International

Who is the far-right Italian leader Giorgia Meloni?

Giorgia Meloni, leader of Italy's Fratelli d’Italia party, shows a placard reading "Thank you Italy" at her party's electoral headquarters in Rome on Sept. 26, 2022. Italians voted in a national election that might yield the nation's first conservative government in decades.

Italy’s far-right Brothers of Italy party swept to victory in elections this week and is prepared to form the most conservative government in the nation since World War II.

The head of that party, and now Italy’s incoming prime minister, Giorgia Meloni, has pushed for a new direction in her country centered on Italian, Christian and family values.

Meloni, 45, is set to become Italy’s first female premier. She’s a far-right firebrand from Rome who is known for a line she delivered at a 2019 rally: “I am Giorgia, I am a woman, I am a mother, I am Italian, I am Christian.”

She echoed a similar theme during a Monday speech in which she declared victory for Brothers of Italy and announced her conservative, populist agenda for her country.

“We will defend God, country and family,” Meloni declared. “Those things that disgust people so much. We will do it to defend our freedom, because we will never be slaves and simple consumers at the mercy of financial speculators. That is our mission. That is why I came here today.”

Fears of an ultraconservative Italian government under Meloni’s rule rippled across the Western world, with European leaders watching the new government with discomfort and vigilance.

Italy is a founding member of the European Union and boasts the third-largest economy in the 27-member nation bloc. The Brothers of Italy rise to power comes after other far-right parties in France and Sweden have also gained political ground.

At a White House briefing Monday, press secretary Karine Jean-Pierre said the Biden administration would not “engage in any hypotheticals” about the election outcome, but promised to continue cooperation.

“We will work with the new Italian government on the full range of shared global challenges,” Jean-Pierre said.

Meloni was born in 1977 to a working-class family in Garbatella, Rome, where she was raised by a single mother.

Meloni’s political roots stretch back to her teenage years as a member of the youth wing of the Italian Social Movement (MSI), which was formed after World War II by supporters of Benito Mussolini, a fascist dictator who supported Nazi Germany.

A few years after MSI morphed into the National Alliance (AN) in the ’90s, Meloni was appointed president of the political party’s youth movement. She became a member of parliament at the age of 29, according to Al Jazeera.

When AN merged with the centre-right party Forza Italia, Meloni was tapped as a minister in charge of the party’s youth wing in 2008 under Prime Minister Silvio Berlusconi’s Cabinet.

Meloni co-founded the Brothers of Italy party after Berlusconi was ousted from power in 2011, saying she had grown discontented with outside European forces meddling in Italian politics.

She became president of the party in 2014 and led it through a significant growth period in the 2018 election.
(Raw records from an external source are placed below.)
-- ==== Sys2Proof/Tests/Slice0.lean ====
section
/-! SUPPORT. Our own tests: ill-formed terms, descriptors written out from R105, R108 and R112, the
check values of the crypto primitives, single steps whose responses are the vectors of
spec/95_test_vectors.md and spec/96_test_vectors_crypto.md, and for each statement with hypotheses a
state and operands that meet them.

Expected bytes are the spec's.  `V<n>` and `S<n>` name its vectors. -/

set_option Elab.async false

namespace Sys2Proof.Tests

open Sys2Proof Sys2Proof.Machine

/-- The `n` bytes of a hexadecimal literal, first byte first. -/
def hex (n v : Nat) : Bytes := beBytes n v

/-- Reset with `SEQ0` = 0x1234, as the vectors have it. -/
def fresh : State := { State.reset with ses := { Ses.reset 0 with seq := 0x1234#16 } }

/-- A state with one descriptor presented. -/
def State.given (s : State) (d : Bytes) : State := { s with inputs := [.command d] }

/-- The state one step leaves after a descriptor is presented. -/
def run (s : State) (d : Bytes) : State :=
  match Machine.step (State.given s d) with
  | .next t => t
  | _ => s

/-- The response to one descriptor. -/
def reply (s : State) (d : Bytes) : Bytes := (run s d).responses.getLastD []

/-- The state a command leaves. -/
def after (i : Instr) (s : State) : State :=
  match Machine.exec i s with
  | .next t => t
  | _ => s

/-- A command answers the given descriptor, and with `OK` alone when none is given. -/
def answers (i : Instr) (s : State) (r : Bytes := [0x00#8]) : Bool :=
  (after i s).responses == s.responses ++ [r]

/-! ## Well-formedness: one ill-formed term per check -/

/-- One byte more than a length prefix can count. -/
def tooLong : Bytes := List.replicate 65536 0x00#8

/-- R108: 65536 bytes do not fit. -/
theorem test_too_long : fitsLength tooLong = false := by
  rw [fitsLength, tooLong, List.length_replicate]; decide

/-- R108: no `bytes` operand is longer than its length prefix can say. -/
theorem test_overlong_operands_are_ill_formed :
    WellFormed (.rtpNew 8#8 0#16 33#32 44#32 tooLong) = false ∧
    WellFormed (.rtpLoad tooLong) = false ∧
    WellFormed (.rtpSetCsrc tooLong) = false ∧
    WellFormed (.rtpSetHdrExt 0xBEDE#16 tooLong) = false ∧
    WellFormed (.rtpSetPayload tooLong) = false ∧
    WellFormed (.rtpSetGenExt 1#8 tooLong) = false ∧
    WellFormed (.rtpEncGcm 0#32 tooLong []) = false ∧
    WellFormed (.rtpEncGcm 0#32 [] tooLong) = false ∧
    WellFormed (.rtpDecGcm 0#32 tooLong []) = false ∧
    WellFormed (.rtpDecGcm 0#32 [] tooLong) = false ∧
    WellFormed (.rtcpLoad tooLong) = false ∧
    WellFormed (.rtcpLoads tooLong) = false ∧
    WellFormed (.rtcpEncGcm tooLong []) = false ∧
    WellFormed (.rtcpEncGcm [] tooLong) = false ∧
    WellFormed (.rtcpDecGcm tooLong []) = false ∧
    WellFormed (.rtcpDecGcm [] tooLong) = false ∧
    WellFormed (.kdfInit tooLong []) = false ∧
    WellFormed (.kdfInit [] tooLong) = false ∧
    WellFormed (.sesSetSrtp 7#16 true tooLong []) = false ∧
    WellFormed (.sesSetSrtp 7#16 true [] tooLong) = false ∧
    WellFormed (.sesSetExtMap 1#8 tooLong) = false ∧
    WellFormed (.sesDecode tooLong) = false ∧
    WellFormed (.sesDecRtcp tooLong) = false := by
  simp only [WellFormed, test_too_long, Bool.and_false, Bool.false_and, and_self]

/-- R108: an `i8` operand is a signed byte; both ends are well-formed, the values beyond are not. -/
theorem test_signed_byte_range :
    WellFormed (.rtpSetVol true (-129)) = false ∧ WellFormed (.rtpSetVol true 128) = false ∧
    WellFormed (.rtpSetVol true (-128)) = true ∧ WellFormed (.rtpSetVol true 127) = true := by
  decide

/-- R108: 65535 bytes are the most an operand can have. -/
theorem test_longest_operand_is_well_formed :
    WellFormed (.rtpLoad (List.replicate 65535 0x00#8)) = true := by
  rw [WellFormed, fitsLength, List.length_replicate]; decide

/-! ## Decoding: words written out from R105, R108, R112 -/

/-- R112, opcodes 10 to 12. -/
theorem test_decode_slot :
    decode (hex 16 0x1061123401020304a5a6a7a80002aabb) =
      .ok (.rtpNew 0x61#8 0x1234#16 0x01020304#32 0xA5A6A7A8#32 [0xAA#8, 0xBB#8]) ∧
    decode (hex 5 0x110002aabb) = .ok (.rtpLoad [0xAA#8, 0xBB#8]) ∧
    decode (hex 1 0x12) = .ok .rtpStore := by
  decide +kernel

/-- R112, opcodes 20 to 27. -/
theorem test_decode_rtp_getters :
    decode (hex 1 0x20) = .ok .rtpGetP ∧
    decode (hex 1 0x21) = .ok .rtpGetX ∧
    decode (hex 1 0x22) = .ok .rtpGetCc ∧
    decode (hex 1 0x23) = .ok .rtpGetM ∧
    decode (hex 1 0x24) = .ok .rtpGetPt ∧
    decode (hex 1 0x25) = .ok .rtpGetSeq ∧
    decode (hex 1 0x26) = .ok .rtpGetTs ∧
    decode (hex 1 0x27) = .ok .rtpGetSsrc := by
  decide +kernel

/-- R112, opcodes 28 to 2F. -/
theorem test_decode_rtp_setters :
    decode (hex 2 0x2801) = .ok (.rtpSetP true) ∧
    decode (hex 2 0x2900) = .ok (.rtpSetX false) ∧
    decode (hex 2 0x2a0f) = .ok (.rtpSetCc 0x0F#8) ∧
    decode (hex 2 0x2b01) = .ok (.rtpSetM true) ∧
    decode (hex 2 0x2c7f) = .ok (.rtpSetPt 0x7F#8) ∧
    decode (hex 3 0x2d1234) = .ok (.rtpSetSeq 0x1234#16) ∧
    decode (hex 5 0x2e01020304) = .ok (.rtpSetTs 0x01020304#32) ∧
    decode (hex 5 0x2fa5a6a7a8) = .ok (.rtpSetSsrc 0xA5A6A7A8#32) := by
  decide +kernel

/-- R112, opcodes 30 to 36. -/
theorem test_decode_sections :
    decode (hex 5 0x300002aabb) = .ok (.rtpSetCsrc [0xAA#8, 0xBB#8]) ∧
    decode (hex 7 0x31bede0002aabb) = .ok (.rtpSetHdrExt 0xBEDE#16 [0xAA#8, 0xBB#8]) ∧
    decode (hex 5 0x320002aabb) = .ok (.rtpSetPayload [0xAA#8, 0xBB#8]) ∧
    decode (hex 3 0x330104) = .ok (.rtpSetPadding 0x0104#16) ∧
    decode (hex 1 0x34) = .ok .rtpGetPayload ∧
    decode (hex 1 0x35) = .ok .rtpGetCsrc ∧
    decode (hex 1 0x36) = .ok .rtpGetHdrExt := by
  decide +kernel

/-- R112, opcodes 40 to 4A. -/
theorem test_decode_extensions_and_ohb :
    decode (hex 6 0x400b0002aabb) = .ok (.rtpSetGenExt 11#8 [0xAA#8, 0xBB#8]) ∧
    decode (hex 2 0x410b) = .ok (.rtpGetGenExt 11#8) ∧
    decode (hex 3 0x4201f4) = .ok (.rtpSetVol true (-12)) ∧
    decode (hex 1 0x43) = .ok .rtpGetVol ∧
    decode (hex 5 0x4860123401) = .ok (.rtpSetOhb 0x60#8 0x1234#16 true) ∧
    decode (hex 1 0x49) = .ok .rtpGetOhb ∧
    decode (hex 1 0x4a) = .ok .rtpGetOhbLen := by
  decide +kernel

/-- R112, opcodes 4C and 4D. -/
theorem test_decode_rtp_aead :
    decode (hex 12 0x4c000100020002aabb0001cc) =
      .ok (.rtpEncGcm 0x00010002#32 [0xAA#8, 0xBB#8] [0xCC#8]) ∧
    decode (hex 12 0x4d000100020002aabb0001cc) =
      .ok (.rtpDecGcm 0x00010002#32 [0xAA#8, 0xBB#8] [0xCC#8]) := by
  decide +kernel

/-- R112, opcodes 50 to 58. -/
theorem test_decode_rtcp_reads :
    decode (hex 5 0x500002aabb) = .ok (.rtcpLoad [0xAA#8, 0xBB#8]) ∧
    decode (hex 5 0x510002aabb) = .ok (.rtcpLoads [0xAA#8, 0xBB#8]) ∧
    decode (hex 1 0x52) = .ok .rtcpStore ∧
    decode (hex 1 0x53) = .ok .rtcpGetPt ∧
    decode (hex 1 0x54) = .ok .rtcpGetLenW ∧
    decode (hex 1 0x55) = .ok .rtcpGetLenB ∧
    decode (hex 1 0x56) = .ok .rtcpGetSsrc ∧
    decode (hex 1 0x57) = .ok .rtcpGetIndex ∧
    decode (hex 1 0x58) = .ok .rtcpGetE := by
  decide +kernel

/-- R112, opcodes 59 to 5F. -/
theorem test_decode_rtcp_writes :
    decode (hex 2 0x59c9) = .ok (.rtcpSetPt 0xC9#8) ∧
    decode (hex 3 0x5a0102) = .ok (.rtcpSetLenW 0x0102#16) ∧
    decode (hex 5 0x5ba5a6a7a8) = .ok (.rtcpSetSsrc 0xA5A6A7A8#32) ∧
    decode (hex 5 0x5c000005d4) = .ok (.rtcpSetIndex 0x000005D4#32) ∧
    decode (hex 2 0x5d01) = .ok (.rtcpSetE true) ∧
    decode (hex 8 0x5e0002aabb0001cc) = .ok (.rtcpEncGcm [0xAA#8, 0xBB#8] [0xCC#8]) ∧
    decode (hex 8 0x5f0002aabb0001cc) = .ok (.rtcpDecGcm [0xAA#8, 0xBB#8] [0xCC#8]) := by
  decide +kernel

/-- R112, opcodes 60 to 62. -/
theorem test_decode_kdf :
    decode (hex 8 0x600002aabb0001cc) = .ok (.kdfInit [0xAA#8, 0xBB#8] [0xCC#8]) ∧
    decode (hex 10 0x61050102030405060014) = .ok (.kdfDerive 5#8 0x010203040506#48 20#16) ∧
    decode (hex 3 0x620007) = .ok (.kdfDeriveStream 7#16) := by
  decide +kernel

/-- R112, opcodes 70 to 79. -/
theorem test_decode_ses :
    decode (hex 11 0x700007010002aabb0001cc) =
      .ok (.sesSetSrtp 7#16 true [0xAA#8, 0xBB#8] [0xCC#8]) ∧
    decode (hex 6 0x710b0002aabb) = .ok (.sesSetExtMap 11#8 [0xAA#8, 0xBB#8]) ∧
    decode (hex 2 0x7201) = .ok (.sesSetRewrite true) ∧
    decode (hex 3 0x73002a) = .ok (.sesSetSeq 42#16) ∧
    decode (hex 1 0x74) = .ok .sesEncode ∧
    decode (hex 5 0x750002aabb) = .ok (.sesDecode [0xAA#8, 0xBB#8]) ∧
    decode (hex 1 0x76) = .ok .sesEncRtcp ∧
    decode (hex 5 0x770002aabb) = .ok (.sesDecRtcp [0xAA#8, 0xBB#8]) ∧
    decode (hex 1 0x78) = .ok .sesGetSeq ∧
    decode (hex 1 0x79) = .ok .sesGetRoc := by
  decide +kernel

/-- R107: the refusals by name, from the boundary cases V1 to V9. -/
theorem test_decode_refusals :
    decode [] = .error .emptyDescriptor ∧
    decode [0x13#8] = .error (.unassignedOpcode 0x13#8) ∧
    decode [0xFF#8] = .error (.unassignedOpcode 0xFF#8) ∧
    decode [0x20#8, 0x00#8] = .error .trailingBytes ∧
    decode [0x2B#8, 0x02#8] = .error (.illegalBool 0x02#8) ∧
    decode (hex 7 0x32000501020304) = .error .truncatedOperand ∧
    decode (hex 8 0x3200030102030405) = .error .trailingBytes := by
  decide +kernel

/-- The table numbers bits from the first byte: 0x2A002D is the descriptor `2D 00 2A`; operand bytes
above `nbits` are zero. -/
theorem test_table_words :
    decodeTableWord 24 0x2A002D = some (.rtpSetSeq 0x002A#16) ∧
    decodeTableWord 8 0x11 = some (.rtpLoad []) ∧ decodeTableWord 8 0x13 = none := by
  decide +kernel

/-- `withFetchWord` presents the word's descriptor, and the next step runs it. -/
theorem test_fetch_word :
    (fresh.withFetchWord 8 0x78).inputs = [.command [0x78#8]] ∧
    reply fresh [0x78#8] = hex 3 0x001234 := by
  decide +kernel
In the 2022 race, her party captured 26 percent of the vote.

Her party uses the MSI logo of the red, white and green tricolor flame, a symbol shared by Mussolini’s National Fascist Party.

However, Meloni and the Brothers of Italy have danced carefully around questions about the former dictator, who is widely abhorred in Italy.

Meloni’s rise was celebrated by Republican lawmakers in the U.S. Her speech this week hinted at familiar talking points from America’s GOP, including railing against mass migration and LGBTQ+ rights.

“The time has arrived,” Meloni said on Monday. “We are ready.”